** ASSIGNMENT **
Report every line of the data that includes "handle".

====

-- ==== Sys2Proof/Machine/Runs.lean ====
section
/-! DEFINITION. Runs of a collective (R374, R376–R378): the fields of a record, counters and the queueing of records, and how a record or
a PUT ends once its bytes are visible. -/
namespace Sys2Proof.Machine

/-- The fields of a record (R374). -/
def recField (r : List Byte) (o n : Nat) : Nat := blockField r o n
def recCtl (r : List Byte) (hi lo : Nat) : Nat := nbits (recField r 0 4) hi lo
def recKind (r : List Byte) : Nat := recCtl r 2 0
def recWen (r : List Byte) : Bool := recCtl r 3 3 == 1
def recWait (r : List Byte) : Nat := recCtl r 9 4
def recDen (r : List Byte) : Bool := recCtl r 10 10 == 1
def recDone (r : List Byte) : Nat := recCtl r 16 11
def recLoce (r : List Byte) : Bool := recCtl r 17 17 == 1
def recSrcb (r : List Byte) : Nat := recCtl r 20 18
def recDstb (r : List Byte) : Nat := recCtl r 23 21
def recThr (r : List Byte) : Nat := recField r 4 4
def recRank (r : List Byte) : Nat := recField r 8 2
def recPeer (r : List Byte) : Nat := recField r 0x0A 2
def recNel (r : List Byte) : Nat := recField r 0x14 4
def recSoff (r : List Byte) : Nat := recField r 0x18 8
def recDoff (r : List Byte) : Nat := recField r 0x20 8

/-! ### Counters and queueing: R376 -/

/-- Queue the next record of the run's own rank from index `k` on, and test it. -/
def CollRun.queueFrom (r : CollRun) (k : Nat) : CollRun :=
  match ((List.range r.records.length).drop k).find? (fun i => recRank (r.records.getD i []) == r.rank) with
  | none => { r with queued := none, met := false }
  | some i =>
    let x := r.records.getD i []
    { r with queued := some i, met := !recWen x || decide (recThr x ≤ (r.counters.get (recWait x)).toNat) }

/-- Add to a counter, modulo 2^32; the queued record's condition may be met by it. -/
def CollRun.count (r : CollRun) (c : Nat) (n : BitVec 32) : CollRun :=
  let r := { r with counters := r.counters.set c (r.counters.get c + n) }
  match r.queued with
  | none => r
  | some i =>
    let x := r.records.getD i []
    if recWait x = c ∧ recThr x ≤ (r.counters.get c).toNat then { r with met := true } else r

/-- Run `n` of the list. -/
def State.run? (s : State) (n : Nat) : Option CollRun := s.colls[n]?

/-- Replace run `n`, and settle what is over. -/
def putRun (s : State) (n : Nat) (r : CollRun) : State := mapRuns { s with colls := s.colls.set n r } id

/-! ### Where a record ends: R377 -/

/-- The source of a run's packets: its own context, wherever that is now (R372, R379). -/
def CollRun.source (r : CollRun) : Source := ⟨r.lnum, .cc, r.ctx.task, r.ctx.tenant, 0#64⟩

/-- The run of a handle in a generation, of the context that sent a packet. -/
def State.runOf (s : State) (w : Waiting) (handle gen : Nat) : Option Nat :=
  s.colls.findIdx? (fun r => r.lnum == w.pkt.srcLnum && r.ctx.task == w.task && r.ctx.tenant == w.pkt.tenant && r.handle == handle
    && r.generation.toNat == gen)

/-- Packets of the same record, or of the same PUT, are not answered yet. -/
def State.alike (s : State) (w : Waiting) : Bool :=
  s.waiting.any (fun v => v.kind == w.kind && v.task == w.task && v.pkt.srcLnum == w.pkt.srcLnum)

/-- A local record is complete: its counter rises. -/
def endRecord (s : State) (n k : Nat) (r : CollRun) : State :=
  let x := r.records.getD k []
  let r := { r with fired := r.fired.erase k, bulk := r.bulk.filter (fun b => b.1 != k) }
  putRun s n (if recDen x then r.count (recDone x) 1#32 else r)

/-- The answer to a PUT whose handle is not running its generation: the spec gives it no number. (DESIGN CHOICE, assumption 29.) -/
def notRunning : Nat := 9

/-- Answer a PUT, at the port (R364, R378, R380). -/
def answerPut (s : State) (p : PutPacket) (cause : Nat) : State :=
  { s with responses := s.responses ++ [(p.srcDev, p.id, cause, [])] }

/-- The sender's run of a PUT that this device sent. -/
def putSender (s : State) (p : PutPacket) : Option Nat :=
  s.colls.findIdx? (fun r => r.lnum == p.srcLnum && r.ctx.tenant == p.tenant && r.handle == p.handle && r.rank == p.srcRank
    && r.generation.toNat == p.generation)

/-- Mark a refusal at the sender on this device. -/
def markRefused (s : State) (p : PutPacket) : State :=
  match putSender s p with
  | none => s
  | some n => match s.run? n with
    | none => s
    | some r =>
      let first := ((r.refused.find? (fun q => q.1 == p.record)).map (·.2.1)).getD s.gtc
      { s with colls := s.colls.set n { r with refused := (p.record, first, s.gtc) :: r.refused.filter (fun q => q.1 != p.record) } }

/-- The run that a PUT names at its receiver: the same handle, running the same generation (R378). -/
def putTarget (s : State) (p : PutPacket) : Option Nat :=
  s.colls.findIdx? (fun r => r.running && r.lnum == p.dstLnum && r.ctx.tenant == p.tenant && r.handle == p.handle
    && r.generation.toNat == p.generation && r.rank == p.dstRank)

/-- The sender's record is complete. -/
def putDone (s : State) (p : PutPacket) : State :=
  match putSender s p with
  | none => s
  | some n => match s.run? n with
    | none => s
    | some r => putRun s n { r with fired := r.fired.erase p.record, refused := r.refused.filter (fun q => q.1 != p.record) }

/-- A PUT is over for its sender: the record here, or an answer. -/
def putOver (p : PutPacket) (s : State) : State := if p.srcDev = s.dev.toNat then putDone s p else answerPut s p 0

/-- A PUT's elements are visible: its counter rises (R377). -/
def putVisible (p : PutPacket) (s : State) : State :=
  putOver p (match p.counter, putTarget s p with
    | some c, some n => match s.run? n with
      | some r => putRun s n (r.count c 1#32)
      | none => s
    | _, _ => s)

/-- The last part of a record or of a PUT has been written. -/
def collWritten (w : Waiting) (s : State) : State :=
  if s.alike w then s
  else match w.kind with
    | .collWrite h g k => match s.runOf w h g with
      | some n => match s.run? n with
        | some r => if r.fired.contains k then endRecord s n k r else s
        | none => s
      | none => s
    | .collLand p => putVisible p s
    | _ => s

/-- A packet of a run has failed: its record fails, or the run that a PUT came to aborts (R380). -/
def collFailed (w : Waiting) (cause : Nat) (s : State) : State :=
  let code := if cause ≤ 5 then 3 else 4
  let step := if cause ≤ 5 then cause else 0
  let record (h g k : Nat) : State := match s.runOf w h g with
    | some n => match s.run? n with
      | some r => if r.fired.contains k then failRecord s n { r with bulk := r.bulk.filter (fun b => b.1 != k) } k code step else s
      | none => s
    | none => s
  match w.kind with
  | .collRead h g k => record h g k
  | .collWrite h g k => record h g k
  | .collLand p => putOver p (match putTarget s p with
    | some n => match s.run? n with
      | some r => abortFrom s r code step
      | none => s
    | none => s)
  | _ => s

end Sys2Proof.Machine
end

====

** RESULT **
/-- The run of a handle in a generation, of the context that sent a packet. -/
def State.runOf (s : State) (w : Waiting) (handle gen : Nat) : Option Nat :=
  s.colls.findIdx? (fun r => r.lnum == w.pkt.srcLnum && r.ctx.task == w.task && r.ctx.tenant == w.pkt.tenant && r.handle == handle
/-- The answer to a PUT whose handle is not running its generation: the spec gives it no number. (DESIGN CHOICE, assumption 29.) -/
  s.colls.findIdx? (fun r => r.lnum == p.srcLnum && r.ctx.tenant == p.tenant && r.handle == p.handle && r.rank == p.srcRank
/-- The run that a PUT names at its receiver: the same handle, running the same generation (R378). -/
  s.colls.findIdx? (fun r => r.running && r.lnum == p.dstLnum && r.ctx.tenant == p.tenant && r.handle == p.handle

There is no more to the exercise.